• _YOUR ASSIGNMENT_
The word "began" occurs in some lines of the data. Return each such line.
━━━━
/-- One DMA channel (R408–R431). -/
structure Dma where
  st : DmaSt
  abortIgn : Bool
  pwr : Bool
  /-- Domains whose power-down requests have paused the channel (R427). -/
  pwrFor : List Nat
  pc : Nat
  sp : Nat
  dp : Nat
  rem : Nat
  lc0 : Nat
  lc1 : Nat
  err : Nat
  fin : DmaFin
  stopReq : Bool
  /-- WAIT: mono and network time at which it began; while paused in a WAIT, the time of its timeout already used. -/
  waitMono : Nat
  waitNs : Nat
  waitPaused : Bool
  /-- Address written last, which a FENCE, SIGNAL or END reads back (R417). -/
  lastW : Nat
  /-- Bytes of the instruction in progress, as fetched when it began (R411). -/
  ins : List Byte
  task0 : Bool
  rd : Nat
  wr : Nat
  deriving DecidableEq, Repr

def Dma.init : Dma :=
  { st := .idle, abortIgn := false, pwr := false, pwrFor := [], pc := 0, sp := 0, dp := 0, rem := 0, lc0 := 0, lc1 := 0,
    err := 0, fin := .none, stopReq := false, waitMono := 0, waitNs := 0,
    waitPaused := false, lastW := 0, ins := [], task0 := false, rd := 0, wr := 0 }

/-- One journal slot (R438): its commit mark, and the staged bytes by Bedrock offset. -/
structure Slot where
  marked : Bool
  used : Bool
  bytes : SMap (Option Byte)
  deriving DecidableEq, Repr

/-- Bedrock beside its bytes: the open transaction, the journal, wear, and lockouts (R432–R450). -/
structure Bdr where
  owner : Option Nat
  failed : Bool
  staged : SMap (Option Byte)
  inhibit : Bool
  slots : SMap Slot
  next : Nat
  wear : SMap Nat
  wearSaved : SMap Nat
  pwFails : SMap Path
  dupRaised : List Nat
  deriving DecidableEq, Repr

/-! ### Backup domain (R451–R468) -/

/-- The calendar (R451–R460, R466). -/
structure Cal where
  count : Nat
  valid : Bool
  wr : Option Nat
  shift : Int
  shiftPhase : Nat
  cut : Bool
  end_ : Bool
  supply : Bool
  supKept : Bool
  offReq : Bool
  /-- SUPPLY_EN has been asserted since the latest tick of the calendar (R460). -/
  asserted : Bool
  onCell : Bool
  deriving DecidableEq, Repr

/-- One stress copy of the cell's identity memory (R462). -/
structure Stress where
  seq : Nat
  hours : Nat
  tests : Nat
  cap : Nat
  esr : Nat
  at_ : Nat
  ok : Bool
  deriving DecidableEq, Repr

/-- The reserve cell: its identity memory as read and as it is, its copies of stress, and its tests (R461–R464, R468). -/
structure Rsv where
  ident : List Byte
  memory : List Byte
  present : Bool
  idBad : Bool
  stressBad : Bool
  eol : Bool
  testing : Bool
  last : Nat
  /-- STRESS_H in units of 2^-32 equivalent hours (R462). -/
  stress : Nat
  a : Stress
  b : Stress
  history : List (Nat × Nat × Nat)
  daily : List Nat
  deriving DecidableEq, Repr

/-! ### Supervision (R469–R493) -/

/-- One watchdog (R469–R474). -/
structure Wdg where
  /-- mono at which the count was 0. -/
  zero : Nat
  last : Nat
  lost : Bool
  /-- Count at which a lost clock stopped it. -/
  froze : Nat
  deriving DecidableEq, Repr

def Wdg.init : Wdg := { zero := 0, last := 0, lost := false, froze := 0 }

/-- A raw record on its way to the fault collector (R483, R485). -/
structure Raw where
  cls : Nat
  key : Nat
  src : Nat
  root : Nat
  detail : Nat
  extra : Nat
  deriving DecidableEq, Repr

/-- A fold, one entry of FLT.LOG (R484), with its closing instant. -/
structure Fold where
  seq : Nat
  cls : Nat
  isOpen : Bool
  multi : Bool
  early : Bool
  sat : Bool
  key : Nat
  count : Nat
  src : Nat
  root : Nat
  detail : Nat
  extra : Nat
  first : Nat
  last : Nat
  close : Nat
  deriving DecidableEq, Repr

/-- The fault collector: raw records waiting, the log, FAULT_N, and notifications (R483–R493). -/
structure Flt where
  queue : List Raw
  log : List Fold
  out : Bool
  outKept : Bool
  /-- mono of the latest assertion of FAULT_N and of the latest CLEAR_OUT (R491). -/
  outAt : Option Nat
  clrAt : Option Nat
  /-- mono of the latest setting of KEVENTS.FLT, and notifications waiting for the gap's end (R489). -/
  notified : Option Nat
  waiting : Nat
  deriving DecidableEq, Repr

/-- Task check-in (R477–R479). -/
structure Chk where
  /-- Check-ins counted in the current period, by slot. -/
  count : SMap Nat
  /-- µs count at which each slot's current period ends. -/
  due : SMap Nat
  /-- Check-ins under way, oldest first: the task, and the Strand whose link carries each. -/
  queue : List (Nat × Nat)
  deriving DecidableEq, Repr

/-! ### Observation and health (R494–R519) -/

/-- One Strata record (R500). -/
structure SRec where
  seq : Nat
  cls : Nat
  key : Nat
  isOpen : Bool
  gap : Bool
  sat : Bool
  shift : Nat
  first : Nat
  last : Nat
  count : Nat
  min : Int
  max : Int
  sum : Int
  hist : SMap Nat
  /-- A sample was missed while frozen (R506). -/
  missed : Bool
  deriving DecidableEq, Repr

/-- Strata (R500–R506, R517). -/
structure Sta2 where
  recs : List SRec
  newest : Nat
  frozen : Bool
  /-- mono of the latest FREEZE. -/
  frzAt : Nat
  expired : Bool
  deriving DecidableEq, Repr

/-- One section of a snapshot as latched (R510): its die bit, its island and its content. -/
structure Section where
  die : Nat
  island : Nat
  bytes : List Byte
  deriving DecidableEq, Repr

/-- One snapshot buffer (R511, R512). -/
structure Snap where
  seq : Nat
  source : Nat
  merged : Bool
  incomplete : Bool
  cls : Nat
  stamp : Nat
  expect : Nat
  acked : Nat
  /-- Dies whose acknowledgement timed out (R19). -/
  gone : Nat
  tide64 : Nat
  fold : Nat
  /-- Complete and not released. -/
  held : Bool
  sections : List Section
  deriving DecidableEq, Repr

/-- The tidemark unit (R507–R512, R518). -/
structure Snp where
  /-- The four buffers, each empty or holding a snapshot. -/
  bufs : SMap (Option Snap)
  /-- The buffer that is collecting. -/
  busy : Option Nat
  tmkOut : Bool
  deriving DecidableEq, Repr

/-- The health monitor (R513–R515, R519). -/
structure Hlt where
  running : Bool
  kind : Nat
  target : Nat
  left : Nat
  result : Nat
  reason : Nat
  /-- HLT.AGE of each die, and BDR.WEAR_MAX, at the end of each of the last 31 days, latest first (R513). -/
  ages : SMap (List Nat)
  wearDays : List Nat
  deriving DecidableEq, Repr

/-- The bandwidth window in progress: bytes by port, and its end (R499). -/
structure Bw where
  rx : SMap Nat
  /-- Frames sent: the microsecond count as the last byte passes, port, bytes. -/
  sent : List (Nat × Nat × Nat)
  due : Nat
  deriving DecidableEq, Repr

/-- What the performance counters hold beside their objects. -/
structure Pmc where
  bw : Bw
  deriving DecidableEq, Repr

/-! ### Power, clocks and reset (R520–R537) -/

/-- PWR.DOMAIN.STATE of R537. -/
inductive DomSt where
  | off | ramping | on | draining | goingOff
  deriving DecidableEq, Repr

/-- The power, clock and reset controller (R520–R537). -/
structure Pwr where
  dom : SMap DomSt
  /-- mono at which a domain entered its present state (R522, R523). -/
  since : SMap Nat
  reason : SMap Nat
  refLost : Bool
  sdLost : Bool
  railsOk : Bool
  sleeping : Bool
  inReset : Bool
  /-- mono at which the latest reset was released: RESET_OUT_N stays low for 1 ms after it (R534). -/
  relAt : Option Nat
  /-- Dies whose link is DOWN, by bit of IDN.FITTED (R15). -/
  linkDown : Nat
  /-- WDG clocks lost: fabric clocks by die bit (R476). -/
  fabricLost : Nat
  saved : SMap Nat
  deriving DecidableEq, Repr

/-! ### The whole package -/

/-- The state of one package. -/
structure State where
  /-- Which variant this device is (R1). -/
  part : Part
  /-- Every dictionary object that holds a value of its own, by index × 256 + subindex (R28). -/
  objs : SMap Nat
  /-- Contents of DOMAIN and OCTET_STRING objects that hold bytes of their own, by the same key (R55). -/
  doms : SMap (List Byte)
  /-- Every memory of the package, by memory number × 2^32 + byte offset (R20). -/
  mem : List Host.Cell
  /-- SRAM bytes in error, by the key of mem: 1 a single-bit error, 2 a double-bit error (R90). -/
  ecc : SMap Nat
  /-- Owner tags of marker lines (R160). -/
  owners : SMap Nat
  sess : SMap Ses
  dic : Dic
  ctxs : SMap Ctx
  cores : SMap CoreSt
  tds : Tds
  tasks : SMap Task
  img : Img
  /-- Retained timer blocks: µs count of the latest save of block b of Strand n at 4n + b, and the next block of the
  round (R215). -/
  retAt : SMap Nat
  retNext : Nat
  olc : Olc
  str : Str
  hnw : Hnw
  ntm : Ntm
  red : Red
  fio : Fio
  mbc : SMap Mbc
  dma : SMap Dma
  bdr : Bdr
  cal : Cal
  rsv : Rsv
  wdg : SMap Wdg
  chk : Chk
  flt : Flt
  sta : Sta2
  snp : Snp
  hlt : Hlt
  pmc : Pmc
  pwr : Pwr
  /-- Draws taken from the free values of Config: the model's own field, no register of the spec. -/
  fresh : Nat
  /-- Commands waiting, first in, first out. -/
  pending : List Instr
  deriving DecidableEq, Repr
━━━━
• _RESULT OF THIS EXERCISE_
  /-- WAIT: mono and network time at which it began; while paused in a WAIT, the time of its timeout already used. -/
  /-- Bytes of the instruction in progress, as fetched when it began (R411). -/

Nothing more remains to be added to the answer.